/-- CHAIN_DONE_RX (R802). -/
def execChainDoneRx (lport : Nat) (pkt : Pkt) (s : State) : Result :=
  .next (s.updRx lport pkt 3 fun s =>
    let b := pkt.payload
    match s.cfg.chainHead.find? fun x => x.xfer == beAt 4 4 b && s.spineAddr 0 == beAt 16 4 b with
    | none => s
    | some x =>
      let e := pkt.src / 4096 * 4096
      if !x.entries.contains e then s
      else s.chainSettle { x with done := Tbl.put x.done e (beAt 2 2 b), skipped := x.skipped.filter (· != e) })

/-- CHAIN_ABORT_RX (R800): the transfer ends here; at its head FW_CHAIN ends with it, with a status that the spec does not state. -/
def execChainAbortRx (lport : Nat) (pkt : Pkt) (s : State) : Result :=
  .next (s.updRx lport pkt 4 fun s =>
    let b := pkt.payload
    let x := beAt 4 4 b; let origin := beAt 16 4 b
    let s := (s.dropTx origin x).setCfg fun c => { c with chainRx := c.chainRx.filter fun (r : ChainRx) => !(r.origin == origin && r.xfer == x) }
    match s.cfg.chainHead.find? fun y => y.xfer == x && s.spineAddr 0 == origin with
    | none => s
    | some y =>
      let s := s.setCfg fun c => { c with chainHead := c.chainHead.filter fun (z : ChainHead) => z.xfer != x }
      match failOpen s with
      | (s, some c) => s.complete y.hdr 0x15 c
      | (s, none) => s)

/-- CHAIN_RESEND (R801): 2 ms without progress; the fourth time the next entry is skipped. -/
def execChainResend (origin xfer : Nat) (s : State) : Result :=
  match s.txOf origin xfer with
  | none => .next s
  | some t =>
    let s := s.elapseToTick (t.at_ + usTicks 2000)
    if t.tries < 3 then .next (s.chainSend { t with sent := t.acked, at_ := s.time.ticks, tries := t.tries + 1 })
    else
      let s := ((s.dropTx origin xfer).inc Cnt.CFG_CHAIN_SKIPS).logErr cfgPg 0x0104 1 cfgLoc
      let s := s.chainTo origin xfer t.data t.bad (t.targets.drop 1)
      .next (match s.cfg.chainHead.find? fun x => x.xfer == xfer && s.spineAddr 0 == origin with
        | some x => s.chainSettle { x with skipped := x.skipped ++ t.targets.take 1 }
        | none => s)

/-- CHAIN_TIMEOUT (R802): 10 minutes after it began, FW_CHAIN completes. -/
def execChainTimeout (xfer : Nat) (s : State) : Result :=
  match s.cfg.chainHead.find? fun x => x.xfer == xfer with
  | none => .next s
  | some x => .next ((s.elapseToTick (x.startedAt + usTicks 600000000)).chainEnds x)

/-! ### Records, attestation, unlock (R779, R787–R793) -/

/-- CFG_WRITE (R779): stores a record, which takes effect at the next warm or cold reset, and raises its SVN counter. -/
def execCfgWrite (h : CmdHdr) (off len : Nat) (flash : FlashRes) (s : State) : Result :=
  .next (s.runCmd h 0x1506 true fun s =>
    let o := s.staging off len
    let st := s.objStatus [2, 4] o
    if st ≠ 0 then fail (s.logErr cfgPg 0x0100 0 cfgLoc) st
    else if 1048576 < len then failOpen s
    else if flash ≠ .good then
      let held := if flash = .writeFails then Config.flashBad (objKindOf o) else o
      fail ((s.flashFails flash).setCfg fun c => { c with recs := Tbl.put c.recs (objKindOf o) held }) 0x0106
    else
      let s := s.setCfg fun c => { c with recs := Tbl.put c.recs (objKindOf o) o }
      ok (match kindCtr (objKindOf o) with | some c => s.setCtr c (objSvn o) | none => s))
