-- ==== Sys2Proof/Machine/Step.lean ====
section
/-! DEFINITION. One step: the command at the front of the queue, or one tick of TIME_CLK on an empty queue. -/
namespace Sys2Proof.Machine

/-- A step takes the command at the front of the queue and runs it with the queue's rest; on an empty queue one tick passes (R11,
R110; DESIGN CHOICE, assumption 2). -/
def step (s : State) : Host.Outcome State Fault Refusal :=
  match s.pending with
  | c :: rest => exec c { s with pending := rest }
  | [] => .next (s.elapse 1)

/-- The state with the command that a word spells at the front of its queue; unchanged where the word spells none. -/
def State.withFetchWord (s : State) (nbits w : Nat) : State :=
  match decodeTableWord nbits w with
  | some c => { s with pending := c :: s.pending }
  | none => s

end Sys2Proof.Machine
end

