-- ==== Sys2Proof/Certificates/Slice0/Obligations.lean ====
section
/-! DEFINITION. The statements about the model: the completion of every command, the rules of the whole block, its frames and its invariant. -/
open Sys2Proof Sys2Proof.Machine

def Obligations.RegisterAccessCompletes : Prop :=
  (∀ (s : State) (a v : Nat) (who : Requester), reaches who a = true → s.pwr.held = false → s.mapped a = true →
    (misaligned a 4 = false → exec (.registerWrite a 4 v who) s = .next (
      if inBlocks a && s.lockHit a (v % 2 ^ 32) && !(s.pageBusy (a / 4096) && blockSpecific a)
      then (s.wordWrite a (v % 2 ^ 32)).logErr (a / 4096) 0x0002 0 (locPage (a / 4096))
      else s.wordWrite a (v % 2 ^ 32))) ∧
    (misaligned a 8 = false → exec (.registerWrite a 8 v who) s = .next (
      if inBlocks a && (s.lockHit a (v % 2 ^ 32) || s.lockHit (a + 4) (v / 2 ^ 32 % 2 ^ 32)) && !(s.pageBusy (a / 4096) && blockSpecific a)
      then (s.wideWrite a v).logErr (a / 4096) 0x0002 0 (locPage (a / 4096))
      else s.wideWrite a v))) ∧
  (∀ (s : State) (a : Nat) (who : Requester), reaches who a = true → s.pwr.held = false → s.mapped a = true →
    (misaligned a 4 = false → exec (.rcFieldRead a 4 who) s = .next ((s.wordRead a).2.emit (.readData a (s.wordRead a).1)) ∧
      exec (.split64bitRead a who) s = .next ((s.wordRead a).2.emit (.readData a (s.wordRead a).1))) ∧
    (misaligned a 8 = false → exec (.rcFieldRead a 8 who) s = .next ((s.wideRead a).2.emit (.readData a (s.wideRead a).1)))) ∧
  (∀ (s : State) (a : Nat) (who : Requester), reaches who a = true → s.pwr.held = false → misaligned a 4 = false → s.mapped a = true →
    s.discards a = false → Tbl.find s.host.latch a = none → a ≠ Reg.TIME_TXQ_ENTRY + 12 → lowOfWide a = true →
    ∃ t, exec (.split64bitRead a who) s = .next t ∧ Tbl.find t.host.latch (a + 4) = some (BitVec.ofNat 32 (s.wordNow (a + 4)))) ∧
  (∀ (s : State) (p : Nat), s.Inv → s.pwr.held = false → pageImplemented p = true → hasHeader (p / 256) (p % 256) = true →
    ∃ t, exec (.pageLock p) s = .next t ∧ t.flag (Reg.PAGE_CTRL (if p / 256 = 6 then pg 6 0 else p)) Fld.PAGE_CTRL_LOCK = true ∧
      t.rest = s.rest ∧ t.cnts = s.cnts ∧ t.mem1 = s.mem1 ∧ t.mem2 = s.mem2 ∧ t.host = s.host) ∧
  (∀ (s : State) (p : Nat), s.Inv → s.pwr.held = false → pageImplemented p = true → hasHeader (p / 256) (p % 256) = true → s.pageBusy p = false →
    ∃ t, exec (.pageReset p) s = .next t ∧ t.pageBusy p = true) ∧
  (∀ (s : State) (p : Nat), s.Inv → s.pwr.held = false → pageImplemented p = true → hasHeader (p / 256) (p % 256) = true → s.pageBusy p = true →
    ∃ t, exec (.pageResetComplete p) s = .next t ∧ t.pageBusy p = false ∧ (p = pgTime → t.rdWide Reg.TIME_INCR 2 = 0x147AE147B) ∧
      t.cnts = s.cnts ∧ t.mem1 = s.mem1 ∧ t.mem2 = s.mem2 ∧ t.host = s.host) ∧
  (∀ (s : State) (p v : Nat), s.pwr.held = false → pageImplemented p = true → hasHeader (p / 256) (p % 256) = true →
    exec (.pageIrqForce p v) s = .next (((List.range 32).filter fun b => bit b v && !bit b (s.rd (Reg.PAGE_IRQ_STATUS p)).toNat).foldl
      (fun s b => s.trace 2 b 0 (p / 256) (p % 256) []) (s.irqStore p (Reg.PAGE_IRQ_STATUS p) (s.rd (Reg.PAGE_IRQ_STATUS p) ||| BitVec.ofNat 32 v)))) ∧
  (∀ (s : State) (p : Nat), s.Inv → s.pwr.held = false → pageImplemented p = true → hasHeader (p / 256) (p % 256) = true →
    ∃ t, exec (.pageErrClear p) s = .next t ∧ t.fld (Reg.PAGE_ERR_STATUS p) Fld.PAGE_ERR_STATUS_TOTAL = 0 ∧
      t.fld (Reg.PAGE_ERR_STATUS p) Fld.PAGE_ERR_STATUS_FIRST_VALID = 0 ∧ t.fld (Reg.PAGE_ERR_STATUS p) Fld.PAGE_ERR_STATUS_NEXT = 1 ∧
      t.rest = s.rest ∧ t.cnts = s.cnts ∧ t.mem1 = s.mem1 ∧ t.mem2 = s.mem2 ∧ t.host = s.host)

def Obligations.HostPortCompletes : Prop :=
  (∀ (s : State), s.pwr.held = false → s.pageBusy hostPg = false →
    exec (.hostResetKey 0xA55A) s = .next { s with host := { s.host with rstKey := some s.time.ticks } }) ∧
  (∀ (s : State) (t : Nat), s.pwr.held = false → s.pageBusy hostPg = false → s.host.rstKey = some t → (s.time.ticks - t) * 128 ≤ 100000 →
    exec (.hostResetKey 0x5AA5) s = .next (s.resetTo false 3)) ∧
  (∀ (s : State) (v : Nat), s.pwr.held = false → s.pageBusy hostPg = false → v ≠ 0xA55A →
    (∀ t, s.host.rstKey = some t → 100000 < (s.time.ticks - t) * 128 ∨ v ≠ 0x5AA5) →
    exec (.hostResetKey v) s = .next { s with host := { s.host with rstKey := none } }) ∧
  (∀ (s : State) (w v : Nat), s.pwr.held = false → s.pageBusy hostPg = false →
    exec (.tenantWindowBind w v) s = .next (((s.wr (Reg.HOST_TW_BIND w) (BitVec.ofNat 32 v &&& 0x8000FFFF)).slotOpenClear).crResume
      fun s i => s.ringWindow i == some w)) ∧
  (∀ (s : State) (wide fast cache mem : Bool), s.Inv → s.pwr.held = false →
    (s.stageReached 2 || s.flag Reg.CFG_STATUS Fld.CFG_STATUS_RECOVERY) = true →
    ∃ t, exec (.cxlLinkTrain wide fast false cache mem) s = .next t ∧ t.flag Reg.HOST_LINK_STATUS Fld.HOST_LINK_STATUS_UP = true ∧
      t.flag Reg.HOST_LINK_STATUS Fld.HOST_LINK_STATUS_SWITCHED = false ∧
      t.fld Reg.HOST_LINK_STATUS Fld.HOST_LINK_STATUS_WIDTH = (if wide then 16 else 8) ∧
      t.fld Reg.HOST_LINK_STATUS Fld.HOST_LINK_STATUS_SPEED = (if fast then 3 else 2) ∧
      t.flag Reg.HOST_LINK_STATUS Fld.HOST_LINK_STATUS_CACHE_EN = cache ∧ t.flag Reg.HOST_LINK_STATUS Fld.HOST_LINK_STATUS_MEM_EN = mem ∧
      t.rest = s.rest ∧ t.cnts = s.cnts ∧ (∀ b, b ≠ Reg.HOST_LINK_STATUS → t.rd b = s.rd b)) ∧
  (∀ (s : State) (wide fast cache mem : Bool), s.Inv → s.pwr.held = false →
    (s.stageReached 2 || s.flag Reg.CFG_STATUS Fld.CFG_STATUS_RECOVERY) = true →
    ∃ t, exec (.cxlLinkTrain wide fast true cache mem) s = .next t ∧ t.flag Reg.HOST_LINK_STATUS Fld.HOST_LINK_STATUS_UP = false ∧
      t.flag Reg.HOST_LINK_STATUS Fld.HOST_LINK_STATUS_SWITCHED = true ∧ t.rest = s.rest ∧ t.cnts = s.cnts ∧
      (∀ b, b ≠ Reg.HOST_LINK_STATUS → t.rd b = s.rd b)) ∧
  (∀ (s : State), s.Inv → ∃ t, exec .cxlLinkDown s = .next t ∧ t.flag Reg.HOST_LINK_STATUS Fld.HOST_LINK_STATUS_UP = false ∧
      t.rest = s.rest ∧ t.cnts = s.cnts ∧ (∀ b, b ≠ Reg.HOST_LINK_STATUS → t.rd b = s.rd b)) ∧
  (∀ (s : State) (off n t b sz : Nat), s.pwr.held = false → s.tierReady 0 = true → s.regionOf 1 = some (t, b, sz) → off + n ≤ sz →
    exec (.bar2Access off (.read n [])) s = .next (s.emit (.readData off (leNat (s.regionRead 1 off n))))) ∧
  (∀ (s : State) (off : Nat) (bs : List Byte), s.pwr.held = false → s.tierReady 0 = true →
    exec (.bar2Access off (.write bs)) s = .next (s.regionWrite 1 off bs)) ∧
  (∀ (s : State) (off n : Nat) (errs : List BeatErr) (bs : List Byte), s.tierReady 0 = false →
    exec (.bar2Access off (.read n errs)) s = .next (s.emit (.readData off 0)) ∧ exec (.bar2Access off (.write bs)) s = .next s) ∧
  (∀ (s : State) (hdm off n t b sz : Nat), s.pwr.held = false → off < s.hdmSize hdm → s.regionOf (hdmKind hdm) = some (t, b, sz) → s.tierReady t = true →
    off + n ≤ sz → exec (.hdmWrite hdm off (.read n [])) s = .next (s.emit (.readData off (leNat (s.regionRead (hdmKind hdm) off n))))) ∧
  (∀ (s : State) (hdm off : Nat) (bs : List Byte), s.Inv → s.pwr.held = false → off < s.hdmSize hdm → ∃ t, exec (.hdmWrite hdm off (.write bs)) s = .next t ∧
      t.fld Reg.HOST_HDM_WR_DROP Fld.HOST_HDM_WR_DROP_COUNT = min (s.fld Reg.HOST_HDM_WR_DROP Fld.HOST_HDM_WR_DROP_COUNT + 1) 0xFFFFFFFF ∧
      t.rest = s.rest ∧ t.cnts = s.cnts ∧ t.mem1 = s.mem1 ∧ t.mem2 = s.mem2)

def Obligations.RingsComplete : Prop :=
  (∀ (s : State) (i v tail : Nat), s.pwr.held = false → s.pageBusy (pg 2 (crPage i)) = false →
    s.flag (Reg.HOST_CR_CFG (crPage i) (i % 64)) Fld.HOST_CR_CFG_ENABLE = false →
    let u := s.wr (Reg.HOST_CR_CFG (crPage i) (i % 64)) (BitVec.ofNat 32 (v % 2 ^ 31 + 2 ^ 31) &&& 0x80FFBF1F)
    6 ≤ u.crCfg i Fld.HOST_CR_CFG_LOG2_SIZE → u.crCfg i Fld.HOST_CR_CFG_LOG2_SIZE ≤ 16 →
    exec (.cmdRingEnable i v tail) s = .next ((u.emit (.rdShared false i (u.crLine i))).setCr i
      ⟨tail % 2 ^ 32, 1, 0, false, tail % 2 ^ 32, tail % 2 ^ 32⟩)) ∧
  (∀ (s : State) (i v tail : Nat), s.pwr.held = false → s.pageBusy (pg 2 (crPage i)) = false →
    s.flag (Reg.HOST_CR_CFG (crPage i) (i % 64)) Fld.HOST_CR_CFG_ENABLE = false →
    let u := s.wr (Reg.HOST_CR_CFG (crPage i) (i % 64)) (BitVec.ofNat 32 (v % 2 ^ 31 + 2 ^ 31) &&& 0x80FFBF1F)
    (u.crCfg i Fld.HOST_CR_CFG_LOG2_SIZE < 6 ∨ 16 < u.crCfg i Fld.HOST_CR_CFG_LOG2_SIZE) →
    exec (.cmdRingEnable i v tail) s = .next (((u.emit (.rdShared false i (u.crLine i))).setCr i ⟨(u.cr i).head, 2, 2, false, 0, 0⟩).ringError i 2)) ∧
  (∀ (s : State) (i : Nat), s.pwr.held = false → s.pageBusy (pg 2 (crPage i)) = false →
    s.flag (Reg.HOST_CR_CFG (crPage i) (i % 64)) Fld.HOST_CR_CFG_ENABLE = true →
    exec (.cmdRingDisable i) s = .next ((s.setFld (Reg.HOST_CR_CFG (crPage i) (i % 64)) Fld.HOST_CR_CFG_ENABLE 0).setCr i
      { CrSt.init with head := (s.cr i).head })) ∧
  (∀ (s : State) (i : Nat), s.crCfg i Fld.HOST_CR_CFG_ENABLE = 1 → (s.cr i).rereading = false →
    exec (.tailSnoop i) s = .next ((s.setCr i { s.cr i with rereading := true }).emit (.rdShared false i (s.crLine i)))) ∧
  (∀ (s : State) (i tail : Nat), (s.cr i).state ≠ 1 → (s.cr i).rereading = true →
    exec (.tailReread i tail) s = .next (s.setCr i { s.cr i with rereading := false, tail := tail % 2 ^ 32 })) ∧
  (∀ (s : State) (i tail : Nat), (s.cr i).state = 1 → (s.cr i).rereading = true →
    (tail % 2 ^ 32 + 2 ^ 32 - (s.cr i).head) % 2 ^ 32 ≤ 2 ^ s.crCfg i Fld.HOST_CR_CFG_LOG2_SIZE →
    exec (.tailReread i tail) s = .next ((s.setCr i { s.cr i with rereading := false, tail := tail % 2 ^ 32 }).crFetch i)) ∧
  (∀ (s : State) (i tail : Nat), (s.cr i).state = 1 → (s.cr i).rereading = true →
    2 ^ s.crCfg i Fld.HOST_CR_CFG_LOG2_SIZE < (tail % 2 ^ 32 + 2 ^ 32 - (s.cr i).head) % 2 ^ 32 →
    exec (.tailReread i tail) s = .next ((s.setCr i { s.cr i with state := 2, error := 1, rereading := false }).ringError i 1)) ∧
  (∀ (s : State) (i : Nat) (es : List RawEntry), (s.cr i).state = 1 → es.length ≤ ((s.cr i).fetchTo + 2 ^ 32 - (s.cr i).head) % 2 ^ 32 →
    exec (.entryFetch i es) s = .next (es.foldl (fun s e => s.takeEntry (.ring i) e)
      (s.setCr i { s.cr i with head := ((s.cr i).head + es.length) % 2 ^ 32 }))) ∧
  (∀ (s : State) (j v cons : Nat), s.pwr.held = false → s.pageBusy (pg 2 (erPage j)) = false →
    s.flag (Reg.HOST_ER_CFG (erPage j) (j % 64)) Fld.HOST_ER_CFG_ENABLE = false → 6 ≤ v % 32 → v % 32 ≤ 16 →
    let u := s.wr (Reg.HOST_ER_CFG (erPage j) (j % 64)) (BitVec.ofNat 32 (v % 2 ^ 31 + 2 ^ 31) &&& 0x87FFBF1F)
    exec (.eventRingEnable j v cons) s = .next ((u.setEr j { s.er j with prod := 0, cons := cons % 2 ^ 32, seq := 0 }).emit
      (.rdShared true j (u.erLine j)))) ∧
  (∀ (s : State) (j : Nat), s.pwr.held = false → s.pageBusy (pg 2 (erPage j)) = false →
    s.flag (Reg.HOST_ER_CFG (erPage j) (j % 64)) Fld.HOST_ER_CFG_ENABLE = true →
    exec (.eventRingDisable j) s = .next ((s.wr (Reg.HOST_ER_CFG (erPage j) (j % 64))
      (BitVec.ofNat 32 ((s.rd (Reg.HOST_ER_CFG (erPage j) (j % 64))).toNat % 2 ^ 31) &&& 0x87FFBF1F)).erRelease j)) ∧
  (∀ (s : State) (j cons : Nat), s.erOn j = true →
    exec (.consSnoop j cons) s = .next ((s.setEr j { s.er j with cons := cons % 2 ^ 32 }).emit (.rdShared true j (s.erLine j)))) ∧
  (∀ (s : State) (j : Nat), exec (.heldEventWrite j) s = .next ((heldWrites j (s.er j).waiting s).crResume (State.crOfEr j))) ∧
  (∀ (s : State) (j : Nat), (s.er j).done < (s.er j).unsig.length →
    exec (.eventWriteDone j) s = .next ((s.setEr j { s.er j with done := (s.er j).done + 1 }).erSignal j)) ∧
  (∀ (s : State) (j t : Nat) (l : List Nat), (s.er j).unsig = t :: l →
    exec (.msixDelayExpiry j) s = .next
      ((s.elapseToTick (t + usTicks (s.fld (Reg.HOST_ER_MOD (erPage j) (j % 64)) Fld.HOST_ER_MOD_DELAY))).erSignal j)) ∧
  (∀ (s : State) (v : Nat), s.pwr.held = false →
    exec (.msixUnmask v) s = .next ((s.setFld (Reg.MSIX_CTRL (16 + v / 256) (v % 256)) Fld.MSIX_CTRL_MASK 0).msixUnmasked v))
☆ ☆ ☆ ☆ ☆
The first line of the records begins the span, and the line containing "not state. -/" ends it. Reproduce that span exactly, both ends included.

▶ [RESULT OF THIS TASK]:
/-- CHAIN_DONE_RX (R802). -/
def execChainDoneRx (lport : Nat) (pkt : Pkt) (s : State) : Result :=
  .next (s.updRx lport pkt 3 fun s =>
    let b := pkt.payload
    match s.cfg.chainHead.find? fun x => x.xfer == beAt 4 4 b && s.spineAddr 0 == beAt 16 4 b with
    | none => s
    | some x =>
      let e := pkt.src / 4096 * 4096
      if !x.entries.contains e then s
      else s.chainSettle { x with done := Tbl.put x.done e (beAt 2 2 b), skipped := x.skipped.filter (· != e) })

/-- CHAIN_ABORT_RX (R800): the transfer ends here; at its head FW_CHAIN ends with it, with a status that the spec does not state. -/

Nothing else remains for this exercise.